-- ==== Sys2Proof/Tests/Slice0.lean ====
section
/-! SUPPORT. Tests. Expected values are the spec's own (its tables, its examples, `95_test_vectors.md`) or are
worked out by hand from its rules; and for every statement with hypotheses a theorem `witness_…` shows a
state and operands that meet them together. -/

namespace Sys2Proof.Tests

/-! One theorem is checked after the other: checked side by side, they take a thread each. -/
set_option Elab.async false

open Sys2Proof Sys2Proof.Machine

/-! ## Well-formedness: each check refuses -/

theorem test_wf_mixIn_refuses_16 : (Instr.mixAndScaleIn 16).wellFormed = false := by decide
theorem test_wf_mixOut_refuses_16 : (Instr.mixAndScaleOut 16).wellFormed = false := by decide
theorem test_wf_coeffs_refuses_16 : (Instr.coeffsToInternal 16).wellFormed = false := by decide
theorem test_wf_verify_refuses_16 : (Instr.verify 16).wellFormed = false := by decide
theorem test_wf_decode_refuses_16 : (Instr.decodeSamples 16).wellFormed = false := by decide
theorem test_wf_encode_refuses_99 : (Instr.encodeSamples 99).wellFormed = false := by decide
theorem test_wf_mixIn_takes_15 : (Instr.mixAndScaleIn 15).wellFormed = true := by decide

/-! ## Decoding: the words written out from R100 to R104, opcode in 7:0, `fa` in 11:8, `fb` in 15:12 -/

theorem test_decode_construct : decode 0x00000001#32 = .ok .construct := by rfl
theorem test_decode_setCoeff : decode 0x00000002#32 = .ok .setCoeff := by rfl
theorem test_decode_run : decode 0x00000003#32 = .ok .run := by rfl
theorem test_decode_reset : decode 0x00000004#32 = .ok .reset := by rfl
theorem test_decode_checkOverflows : decode 0x00000005#32 = .ok .checkOverflows := by rfl
theorem test_decode_isInitialized : decode 0x00000006#32 = .ok .isInitialized := by rfl
theorem test_decode_timeToFreq : decode 0x00000010#32 = .ok .timeToFreq := by rfl
theorem test_decode_freqToTime : decode 0x00000011#32 = .ok .freqToTime := by rfl
theorem test_decode_mixIn : decode 0x00000412#32 = .ok (.mixAndScaleIn 4) := by rfl
theorem test_decode_mixOut : decode 0x00001112#32 = .ok (.mixAndScaleOut 1) := by rfl
theorem test_decode_convolve : decode 0x00000018#32 = .ok .convolve := by rfl
theorem test_decode_convolveAdd : decode 0x00000019#32 = .ok .convolveAdd := by rfl
theorem test_decode_convolveInplace : decode 0x0000001A#32 = .ok .convolveInplace := by rfl
theorem test_decode_dirac : decode 0x0000001B#32 = .ok .diracConvolve := by rfl
theorem test_decode_diracInplace : decode 0x0000001C#32 = .ok .diracConvolveInplace := by rfl
theorem test_decode_coeffs : decode 0x00000320#32 = .ok (.coeffsToInternal 3) := by rfl
theorem test_decode_verify : decode 0x00000221#32 = .ok (.verify 2) := by rfl
theorem test_decode_decode : decode 0x00000128#32 = .ok (.decodeSamples 1) := by rfl
theorem test_decode_encode : decode 0x00000F29#32 = .ok (.encodeSamples 15) := by rfl
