-- ==== Sys2Proof/Machine/Encoder.lean ====
section
/-! DEFINITION. The bitstream encoder: the level function (R107), SEND (R100) and the encoder cycle, phase 5 (R108 to
R110). -/

namespace Sys2Proof.Machine

/-- The high time of a bit in cycles (R104). -/
def highTime (p : Config.Params) (b : Bool) : Nat := if b then p.t1hCyc else p.t0hCyc

/-- The bit of the frame at index `k` in time order: FRAME[23 - k] (R103). -/
def frameBit (f : Frame) (k : Nat) : Bool := f.getLsbD (23 - k)

/-- The level function of R107 for the latched frame `f`. R107 gives it for `n < 24·T_BIT_CYC`; past that the value
is free (log 6). -/
def level (p : Config.Params) (f : Frame) (n : Nat) : Bool :=
  if n < p.frameCycles then
    decide (n % p.tBitCyc < highTime p (frameBit f (n / p.tBitCyc)))
  else Config.freeLevel f n

/-- SEND (R100), run in phase 4 of the accepting cycle. A SEND before the reset gap raises GAPV and still sends its
frame (R111). -/
def execSend (r g b : Channel) (s : State) : Host.Outcome State Fault Refusal :=
  let s := if gapTooShort s then s.raise .gapv else s
  let s := s.setEncFrame (colourFrame r g b)
  let s := s.setBusy true
  let s := s.setEncN 0
  let s := s.setLedDout (level s.params s.encFrame 0)
  .next (s.setLowrun 0)

/-- `started`: 1 only if the accepted command was SEND (R54). -/
def startsFrame : Instr → Bool
  | .nop => false
  | .send _ _ _ => true
  | .wrPw _ => false
  | .wrCtrl _ => false
  | .rdStatus => false
  | .rdFt => false
  | .rdPw => false
  | .rdCtrl => false
  | .rdSec => false

/-- The frame end (R109): the last cycle of bit 23 is over. -/
def endFrame (s : State) : State := ((s.setBusy false).setLedDout false).setLowrun 1

/-- The next cycle of a running frame (R108). -/
def advanceFrame (s : State) : State :=
  let s := s.setEncN (s.encN + 1)
  s.setLedDout (level s.params s.encFrame s.encN)

/-- One more low cycle between frames, saturating (R110). -/
def countLow (s : State) : State := s.setLowrun (min (s.lowrun + 1) s.params.tResetCyc)

/-- Phase 5, ENCODER (R55, R108): nothing in the cycle a SEND started. -/
def phase5Encoder (started : Bool) (s : State) : State :=
  if started then s
  else if s.busy then
    if s.encN + 1 = s.params.frameCycles then endFrame s else advanceFrame s
  else countLow s

end Sys2Proof.Machine
end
------------------------------
> About this exercise: Could you reproduce, exactly as written, the lines running from the one with "def advanceFrame (s" to the end of the entries above?

> Response to this task:
def advanceFrame (s : State) : State :=
  let s := s.setEncN (s.encN + 1)
  s.setLedDout (level s.params s.encFrame s.encN)

/-- One more low cycle between frames, saturating (R110). -/
def countLow (s : State) : State := s.setLowrun (min (s.lowrun + 1) s.params.tResetCyc)

/-- Phase 5, ENCODER (R55, R108): nothing in the cycle a SEND started. -/
def phase5Encoder (started : Bool) (s : State) : State :=
  if started then s
  else if s.busy then
    if s.encN + 1 = s.params.frameCycles then endFrame s else advanceFrame s
  else countLow s

end Sys2Proof.Machine
end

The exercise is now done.